### YOUR TASK
From the records below, count the lines holding the string "Motion". Only the number is wanted.

### RECORDS FOR PROCESSING

▬▬▬▬▬▬

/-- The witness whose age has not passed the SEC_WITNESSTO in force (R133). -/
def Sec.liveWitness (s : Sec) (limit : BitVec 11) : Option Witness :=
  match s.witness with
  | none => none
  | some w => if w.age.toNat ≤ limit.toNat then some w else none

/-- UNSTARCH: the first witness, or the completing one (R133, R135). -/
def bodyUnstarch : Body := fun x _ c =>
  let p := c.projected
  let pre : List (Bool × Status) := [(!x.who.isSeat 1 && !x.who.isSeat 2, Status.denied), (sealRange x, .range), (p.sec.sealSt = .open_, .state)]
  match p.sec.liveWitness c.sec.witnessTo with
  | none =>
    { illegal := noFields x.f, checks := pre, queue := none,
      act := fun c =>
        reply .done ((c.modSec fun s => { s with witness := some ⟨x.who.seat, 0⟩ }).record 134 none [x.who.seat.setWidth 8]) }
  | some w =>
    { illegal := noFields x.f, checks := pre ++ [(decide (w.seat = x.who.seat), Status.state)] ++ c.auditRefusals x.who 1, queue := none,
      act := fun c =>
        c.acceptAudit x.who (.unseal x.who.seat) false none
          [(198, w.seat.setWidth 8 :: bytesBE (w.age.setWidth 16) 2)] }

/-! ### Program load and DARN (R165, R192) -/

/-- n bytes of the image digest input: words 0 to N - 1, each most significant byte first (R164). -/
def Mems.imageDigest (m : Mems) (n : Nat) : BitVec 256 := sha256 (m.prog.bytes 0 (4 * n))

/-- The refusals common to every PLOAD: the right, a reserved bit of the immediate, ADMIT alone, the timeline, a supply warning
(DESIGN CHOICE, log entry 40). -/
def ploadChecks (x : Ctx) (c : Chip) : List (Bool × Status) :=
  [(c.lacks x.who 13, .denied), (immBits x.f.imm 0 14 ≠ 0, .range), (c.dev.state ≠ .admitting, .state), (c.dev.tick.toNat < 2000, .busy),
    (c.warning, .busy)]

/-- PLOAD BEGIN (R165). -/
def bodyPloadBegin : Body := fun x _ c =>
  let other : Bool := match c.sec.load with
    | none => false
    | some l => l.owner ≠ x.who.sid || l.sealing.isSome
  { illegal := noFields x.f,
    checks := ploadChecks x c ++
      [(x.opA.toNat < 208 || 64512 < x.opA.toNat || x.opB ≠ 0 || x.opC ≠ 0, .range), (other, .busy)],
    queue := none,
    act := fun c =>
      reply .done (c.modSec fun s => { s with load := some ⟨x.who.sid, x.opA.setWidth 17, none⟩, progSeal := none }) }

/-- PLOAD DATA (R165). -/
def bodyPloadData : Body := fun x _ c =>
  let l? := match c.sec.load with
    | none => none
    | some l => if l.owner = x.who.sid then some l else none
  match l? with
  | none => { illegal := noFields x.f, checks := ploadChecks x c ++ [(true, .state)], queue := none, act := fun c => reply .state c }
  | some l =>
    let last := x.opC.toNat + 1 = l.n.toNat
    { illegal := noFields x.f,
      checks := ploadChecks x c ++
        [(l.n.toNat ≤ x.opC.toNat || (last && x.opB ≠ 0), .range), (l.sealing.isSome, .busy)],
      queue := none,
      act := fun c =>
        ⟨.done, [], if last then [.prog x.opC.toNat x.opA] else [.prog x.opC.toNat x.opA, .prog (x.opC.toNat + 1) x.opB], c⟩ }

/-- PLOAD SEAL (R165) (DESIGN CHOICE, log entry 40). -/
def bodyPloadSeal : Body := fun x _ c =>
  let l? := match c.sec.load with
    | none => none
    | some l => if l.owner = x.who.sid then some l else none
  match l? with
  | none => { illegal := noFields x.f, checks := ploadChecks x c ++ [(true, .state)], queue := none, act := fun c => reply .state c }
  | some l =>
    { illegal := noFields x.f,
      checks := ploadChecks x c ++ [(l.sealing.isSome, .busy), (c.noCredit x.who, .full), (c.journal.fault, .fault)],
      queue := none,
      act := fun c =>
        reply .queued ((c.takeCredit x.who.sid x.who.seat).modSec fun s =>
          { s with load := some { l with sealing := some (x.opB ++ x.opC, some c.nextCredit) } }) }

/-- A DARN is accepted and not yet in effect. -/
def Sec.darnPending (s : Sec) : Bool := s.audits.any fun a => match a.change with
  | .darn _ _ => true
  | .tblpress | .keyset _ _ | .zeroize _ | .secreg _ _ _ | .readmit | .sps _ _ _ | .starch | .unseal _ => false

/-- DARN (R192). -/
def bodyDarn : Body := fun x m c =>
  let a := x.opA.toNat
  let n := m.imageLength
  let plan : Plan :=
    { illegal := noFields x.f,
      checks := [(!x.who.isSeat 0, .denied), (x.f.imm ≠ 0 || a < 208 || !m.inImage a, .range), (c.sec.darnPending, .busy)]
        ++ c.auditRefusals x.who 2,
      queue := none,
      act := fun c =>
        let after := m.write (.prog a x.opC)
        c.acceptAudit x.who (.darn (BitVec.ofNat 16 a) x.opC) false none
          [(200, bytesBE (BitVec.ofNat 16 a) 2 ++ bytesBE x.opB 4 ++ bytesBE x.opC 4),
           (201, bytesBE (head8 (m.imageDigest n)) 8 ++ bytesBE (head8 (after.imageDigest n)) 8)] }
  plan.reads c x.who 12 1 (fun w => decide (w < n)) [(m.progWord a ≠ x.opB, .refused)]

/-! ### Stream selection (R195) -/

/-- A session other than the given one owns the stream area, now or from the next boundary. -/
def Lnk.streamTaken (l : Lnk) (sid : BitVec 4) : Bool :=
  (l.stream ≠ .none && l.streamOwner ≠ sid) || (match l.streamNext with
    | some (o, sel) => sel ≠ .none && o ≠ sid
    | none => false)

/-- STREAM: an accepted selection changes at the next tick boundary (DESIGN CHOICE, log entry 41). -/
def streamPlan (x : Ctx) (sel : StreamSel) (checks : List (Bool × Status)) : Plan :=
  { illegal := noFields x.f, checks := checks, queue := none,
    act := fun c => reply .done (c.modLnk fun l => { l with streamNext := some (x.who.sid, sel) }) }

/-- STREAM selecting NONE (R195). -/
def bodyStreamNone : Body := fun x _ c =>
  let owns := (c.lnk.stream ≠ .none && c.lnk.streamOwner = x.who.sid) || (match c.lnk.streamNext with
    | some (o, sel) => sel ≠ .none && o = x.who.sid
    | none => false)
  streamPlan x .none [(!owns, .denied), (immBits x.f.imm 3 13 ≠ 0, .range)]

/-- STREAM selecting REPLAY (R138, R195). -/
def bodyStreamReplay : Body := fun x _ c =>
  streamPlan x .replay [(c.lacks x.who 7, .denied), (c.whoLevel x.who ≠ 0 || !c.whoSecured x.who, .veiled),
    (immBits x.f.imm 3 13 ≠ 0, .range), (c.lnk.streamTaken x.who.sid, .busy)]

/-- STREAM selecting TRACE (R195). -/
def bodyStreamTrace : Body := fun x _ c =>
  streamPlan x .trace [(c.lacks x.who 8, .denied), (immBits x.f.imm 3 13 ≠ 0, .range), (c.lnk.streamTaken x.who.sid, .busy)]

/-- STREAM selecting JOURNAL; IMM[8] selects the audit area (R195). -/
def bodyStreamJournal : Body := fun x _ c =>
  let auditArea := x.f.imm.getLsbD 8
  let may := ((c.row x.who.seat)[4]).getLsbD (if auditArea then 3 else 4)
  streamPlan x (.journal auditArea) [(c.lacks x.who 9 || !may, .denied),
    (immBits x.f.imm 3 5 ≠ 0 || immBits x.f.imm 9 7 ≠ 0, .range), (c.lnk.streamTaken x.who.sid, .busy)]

▬▬▬▬▬▬

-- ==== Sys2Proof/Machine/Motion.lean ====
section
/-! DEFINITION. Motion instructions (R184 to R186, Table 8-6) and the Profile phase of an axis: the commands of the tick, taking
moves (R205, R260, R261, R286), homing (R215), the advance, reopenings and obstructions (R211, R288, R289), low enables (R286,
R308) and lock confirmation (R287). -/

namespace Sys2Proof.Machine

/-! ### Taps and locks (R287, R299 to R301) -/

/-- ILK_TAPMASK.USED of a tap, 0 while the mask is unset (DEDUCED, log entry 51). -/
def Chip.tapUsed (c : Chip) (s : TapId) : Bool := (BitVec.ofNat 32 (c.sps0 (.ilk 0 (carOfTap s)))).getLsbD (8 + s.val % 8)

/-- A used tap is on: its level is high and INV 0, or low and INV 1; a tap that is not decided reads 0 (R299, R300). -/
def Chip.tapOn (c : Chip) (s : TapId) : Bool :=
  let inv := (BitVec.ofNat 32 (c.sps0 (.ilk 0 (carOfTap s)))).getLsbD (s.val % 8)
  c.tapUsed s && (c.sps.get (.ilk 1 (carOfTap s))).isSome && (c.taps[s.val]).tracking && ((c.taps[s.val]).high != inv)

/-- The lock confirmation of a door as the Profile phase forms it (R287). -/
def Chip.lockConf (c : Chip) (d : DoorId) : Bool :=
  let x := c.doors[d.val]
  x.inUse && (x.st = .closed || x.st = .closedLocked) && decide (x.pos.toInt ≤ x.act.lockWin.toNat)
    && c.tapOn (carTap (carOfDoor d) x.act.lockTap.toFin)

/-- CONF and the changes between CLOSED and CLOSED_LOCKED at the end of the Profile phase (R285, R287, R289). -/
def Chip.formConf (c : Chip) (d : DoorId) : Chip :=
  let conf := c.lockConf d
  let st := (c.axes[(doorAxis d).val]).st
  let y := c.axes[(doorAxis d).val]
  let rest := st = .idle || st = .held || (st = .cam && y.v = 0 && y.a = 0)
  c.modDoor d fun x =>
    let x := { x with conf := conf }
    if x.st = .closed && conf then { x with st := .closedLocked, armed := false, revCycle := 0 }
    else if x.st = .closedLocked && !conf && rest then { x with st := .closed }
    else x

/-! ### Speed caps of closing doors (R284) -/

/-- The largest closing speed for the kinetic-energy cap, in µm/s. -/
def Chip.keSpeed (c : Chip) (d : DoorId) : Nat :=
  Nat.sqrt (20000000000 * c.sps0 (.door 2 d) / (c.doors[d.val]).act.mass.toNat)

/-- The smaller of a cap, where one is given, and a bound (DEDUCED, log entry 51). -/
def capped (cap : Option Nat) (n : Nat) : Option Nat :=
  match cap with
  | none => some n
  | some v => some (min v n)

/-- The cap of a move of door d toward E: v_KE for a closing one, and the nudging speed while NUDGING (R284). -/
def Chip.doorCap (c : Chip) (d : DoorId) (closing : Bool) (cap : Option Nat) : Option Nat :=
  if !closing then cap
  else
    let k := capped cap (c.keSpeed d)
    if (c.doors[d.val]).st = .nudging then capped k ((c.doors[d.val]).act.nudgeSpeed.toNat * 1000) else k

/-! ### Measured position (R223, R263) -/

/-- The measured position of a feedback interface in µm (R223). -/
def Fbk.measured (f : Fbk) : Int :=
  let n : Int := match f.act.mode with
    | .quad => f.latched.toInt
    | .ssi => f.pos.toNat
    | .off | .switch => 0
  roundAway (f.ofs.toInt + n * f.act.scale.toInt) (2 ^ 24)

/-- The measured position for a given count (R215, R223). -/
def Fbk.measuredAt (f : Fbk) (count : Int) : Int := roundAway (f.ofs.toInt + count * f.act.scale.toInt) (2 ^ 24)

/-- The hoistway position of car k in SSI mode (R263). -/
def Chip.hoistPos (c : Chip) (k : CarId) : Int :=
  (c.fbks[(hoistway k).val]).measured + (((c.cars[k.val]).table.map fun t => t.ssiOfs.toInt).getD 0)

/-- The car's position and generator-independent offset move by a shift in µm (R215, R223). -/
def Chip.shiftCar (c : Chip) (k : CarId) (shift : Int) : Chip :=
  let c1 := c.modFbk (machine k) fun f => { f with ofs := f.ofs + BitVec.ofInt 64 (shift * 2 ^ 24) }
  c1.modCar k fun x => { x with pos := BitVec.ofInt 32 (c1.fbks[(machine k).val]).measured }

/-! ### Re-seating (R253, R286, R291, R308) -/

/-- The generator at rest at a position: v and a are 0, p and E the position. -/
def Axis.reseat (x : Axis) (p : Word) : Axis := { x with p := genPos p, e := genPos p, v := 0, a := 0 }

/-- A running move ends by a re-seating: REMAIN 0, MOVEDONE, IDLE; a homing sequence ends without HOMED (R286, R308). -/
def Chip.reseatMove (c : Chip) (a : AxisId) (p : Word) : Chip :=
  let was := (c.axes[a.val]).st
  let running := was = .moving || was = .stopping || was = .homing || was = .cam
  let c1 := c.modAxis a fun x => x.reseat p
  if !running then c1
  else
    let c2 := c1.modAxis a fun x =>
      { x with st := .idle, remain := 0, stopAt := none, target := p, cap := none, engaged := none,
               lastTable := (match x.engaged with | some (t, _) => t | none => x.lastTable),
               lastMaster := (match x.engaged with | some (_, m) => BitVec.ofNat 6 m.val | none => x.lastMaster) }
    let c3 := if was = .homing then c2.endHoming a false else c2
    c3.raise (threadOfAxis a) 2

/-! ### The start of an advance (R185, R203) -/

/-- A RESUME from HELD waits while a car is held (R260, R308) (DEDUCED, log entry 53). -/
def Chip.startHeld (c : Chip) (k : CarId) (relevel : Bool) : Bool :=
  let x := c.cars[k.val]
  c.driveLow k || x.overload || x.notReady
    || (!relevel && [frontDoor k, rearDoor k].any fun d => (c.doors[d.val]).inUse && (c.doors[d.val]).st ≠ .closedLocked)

▬▬▬▬▬▬

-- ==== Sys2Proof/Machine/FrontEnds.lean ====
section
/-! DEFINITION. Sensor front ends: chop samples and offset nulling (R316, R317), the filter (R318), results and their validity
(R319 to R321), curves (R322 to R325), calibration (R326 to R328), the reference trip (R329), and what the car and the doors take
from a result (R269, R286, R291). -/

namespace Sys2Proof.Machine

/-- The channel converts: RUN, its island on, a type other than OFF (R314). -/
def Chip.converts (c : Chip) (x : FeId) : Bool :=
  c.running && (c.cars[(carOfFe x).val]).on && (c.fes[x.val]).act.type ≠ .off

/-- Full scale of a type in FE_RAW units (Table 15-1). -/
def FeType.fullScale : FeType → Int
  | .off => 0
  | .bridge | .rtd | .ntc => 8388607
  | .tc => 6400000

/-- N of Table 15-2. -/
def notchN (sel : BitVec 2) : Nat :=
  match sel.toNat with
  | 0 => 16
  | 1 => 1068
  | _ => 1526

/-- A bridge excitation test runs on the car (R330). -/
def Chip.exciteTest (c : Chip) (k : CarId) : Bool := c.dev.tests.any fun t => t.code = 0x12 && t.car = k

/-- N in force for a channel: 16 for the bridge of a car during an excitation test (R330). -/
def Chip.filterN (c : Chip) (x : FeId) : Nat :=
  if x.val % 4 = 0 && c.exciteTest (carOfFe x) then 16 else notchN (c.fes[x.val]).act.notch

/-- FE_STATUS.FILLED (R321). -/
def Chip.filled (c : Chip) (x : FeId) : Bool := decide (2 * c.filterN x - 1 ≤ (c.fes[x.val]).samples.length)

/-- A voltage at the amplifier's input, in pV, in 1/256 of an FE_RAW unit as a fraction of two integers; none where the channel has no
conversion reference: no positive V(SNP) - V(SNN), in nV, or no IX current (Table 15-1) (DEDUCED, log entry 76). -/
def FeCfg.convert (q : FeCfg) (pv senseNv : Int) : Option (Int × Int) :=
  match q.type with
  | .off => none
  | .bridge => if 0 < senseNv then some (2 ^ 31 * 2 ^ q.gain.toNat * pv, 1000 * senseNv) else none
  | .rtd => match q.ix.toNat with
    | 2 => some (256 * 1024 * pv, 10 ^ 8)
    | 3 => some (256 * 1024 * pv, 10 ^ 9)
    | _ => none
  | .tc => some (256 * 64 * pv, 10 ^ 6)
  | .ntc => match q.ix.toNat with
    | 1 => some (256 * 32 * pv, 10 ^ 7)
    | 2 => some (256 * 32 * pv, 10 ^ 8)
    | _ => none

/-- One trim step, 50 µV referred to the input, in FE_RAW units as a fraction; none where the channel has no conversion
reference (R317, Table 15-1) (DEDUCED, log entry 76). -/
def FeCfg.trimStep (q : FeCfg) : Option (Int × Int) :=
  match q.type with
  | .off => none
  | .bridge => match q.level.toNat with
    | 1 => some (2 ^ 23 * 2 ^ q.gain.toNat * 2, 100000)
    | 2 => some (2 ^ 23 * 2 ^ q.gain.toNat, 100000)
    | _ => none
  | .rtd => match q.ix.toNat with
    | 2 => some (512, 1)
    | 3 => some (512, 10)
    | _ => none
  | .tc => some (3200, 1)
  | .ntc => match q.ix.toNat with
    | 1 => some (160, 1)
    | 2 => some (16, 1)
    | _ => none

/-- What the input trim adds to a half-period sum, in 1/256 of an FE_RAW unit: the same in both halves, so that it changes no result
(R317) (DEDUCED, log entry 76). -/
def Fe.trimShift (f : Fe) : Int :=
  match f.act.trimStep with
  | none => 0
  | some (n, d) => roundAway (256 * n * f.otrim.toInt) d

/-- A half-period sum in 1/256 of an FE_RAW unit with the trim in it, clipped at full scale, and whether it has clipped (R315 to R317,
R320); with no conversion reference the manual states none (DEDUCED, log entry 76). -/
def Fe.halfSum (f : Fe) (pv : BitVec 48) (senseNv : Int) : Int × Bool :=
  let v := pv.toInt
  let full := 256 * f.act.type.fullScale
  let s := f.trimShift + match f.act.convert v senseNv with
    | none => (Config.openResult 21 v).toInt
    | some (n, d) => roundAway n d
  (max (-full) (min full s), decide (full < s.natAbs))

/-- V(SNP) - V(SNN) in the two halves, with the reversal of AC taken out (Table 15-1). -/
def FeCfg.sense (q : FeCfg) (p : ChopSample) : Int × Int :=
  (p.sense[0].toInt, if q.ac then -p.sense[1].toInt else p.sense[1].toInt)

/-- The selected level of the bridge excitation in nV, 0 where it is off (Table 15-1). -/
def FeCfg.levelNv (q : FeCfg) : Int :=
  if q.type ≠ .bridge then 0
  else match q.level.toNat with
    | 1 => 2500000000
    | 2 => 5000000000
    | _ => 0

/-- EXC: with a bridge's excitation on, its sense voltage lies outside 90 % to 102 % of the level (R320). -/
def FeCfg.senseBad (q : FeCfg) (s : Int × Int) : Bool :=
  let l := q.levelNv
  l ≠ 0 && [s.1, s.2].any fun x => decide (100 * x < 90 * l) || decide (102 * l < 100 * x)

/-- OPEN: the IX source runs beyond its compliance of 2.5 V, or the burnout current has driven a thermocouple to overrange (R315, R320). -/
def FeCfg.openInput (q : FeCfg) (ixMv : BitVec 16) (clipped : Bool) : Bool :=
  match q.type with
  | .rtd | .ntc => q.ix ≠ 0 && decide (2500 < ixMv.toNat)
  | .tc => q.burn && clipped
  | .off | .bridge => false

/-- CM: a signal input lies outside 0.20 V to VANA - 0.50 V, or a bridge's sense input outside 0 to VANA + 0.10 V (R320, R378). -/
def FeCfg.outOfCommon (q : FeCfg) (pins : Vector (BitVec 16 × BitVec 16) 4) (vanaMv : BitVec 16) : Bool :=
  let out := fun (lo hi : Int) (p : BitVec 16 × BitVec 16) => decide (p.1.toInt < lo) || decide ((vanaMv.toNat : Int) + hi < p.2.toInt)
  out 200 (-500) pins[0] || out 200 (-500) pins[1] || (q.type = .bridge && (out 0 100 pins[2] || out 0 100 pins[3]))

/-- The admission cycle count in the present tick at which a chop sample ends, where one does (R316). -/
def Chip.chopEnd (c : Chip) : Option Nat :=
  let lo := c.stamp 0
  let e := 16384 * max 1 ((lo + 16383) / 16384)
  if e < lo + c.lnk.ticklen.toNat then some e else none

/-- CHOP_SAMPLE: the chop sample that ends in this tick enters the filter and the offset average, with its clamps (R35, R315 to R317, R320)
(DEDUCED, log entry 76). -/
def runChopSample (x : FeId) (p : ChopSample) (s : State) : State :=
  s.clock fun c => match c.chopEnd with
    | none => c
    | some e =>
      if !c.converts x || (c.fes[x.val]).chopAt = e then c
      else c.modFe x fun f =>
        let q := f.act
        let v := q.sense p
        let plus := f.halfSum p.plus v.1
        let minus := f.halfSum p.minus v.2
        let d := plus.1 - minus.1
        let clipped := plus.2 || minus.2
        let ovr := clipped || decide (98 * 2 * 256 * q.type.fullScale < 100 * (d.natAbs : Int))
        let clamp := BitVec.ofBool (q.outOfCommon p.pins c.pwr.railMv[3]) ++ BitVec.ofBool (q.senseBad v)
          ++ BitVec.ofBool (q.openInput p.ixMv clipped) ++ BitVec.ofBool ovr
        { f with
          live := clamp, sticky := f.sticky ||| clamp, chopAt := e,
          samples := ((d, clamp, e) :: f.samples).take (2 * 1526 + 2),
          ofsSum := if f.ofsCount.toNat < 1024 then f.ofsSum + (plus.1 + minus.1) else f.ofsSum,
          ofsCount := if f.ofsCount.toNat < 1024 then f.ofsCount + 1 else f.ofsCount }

▬▬▬▬▬▬

### COMPLETED EXERCISE
2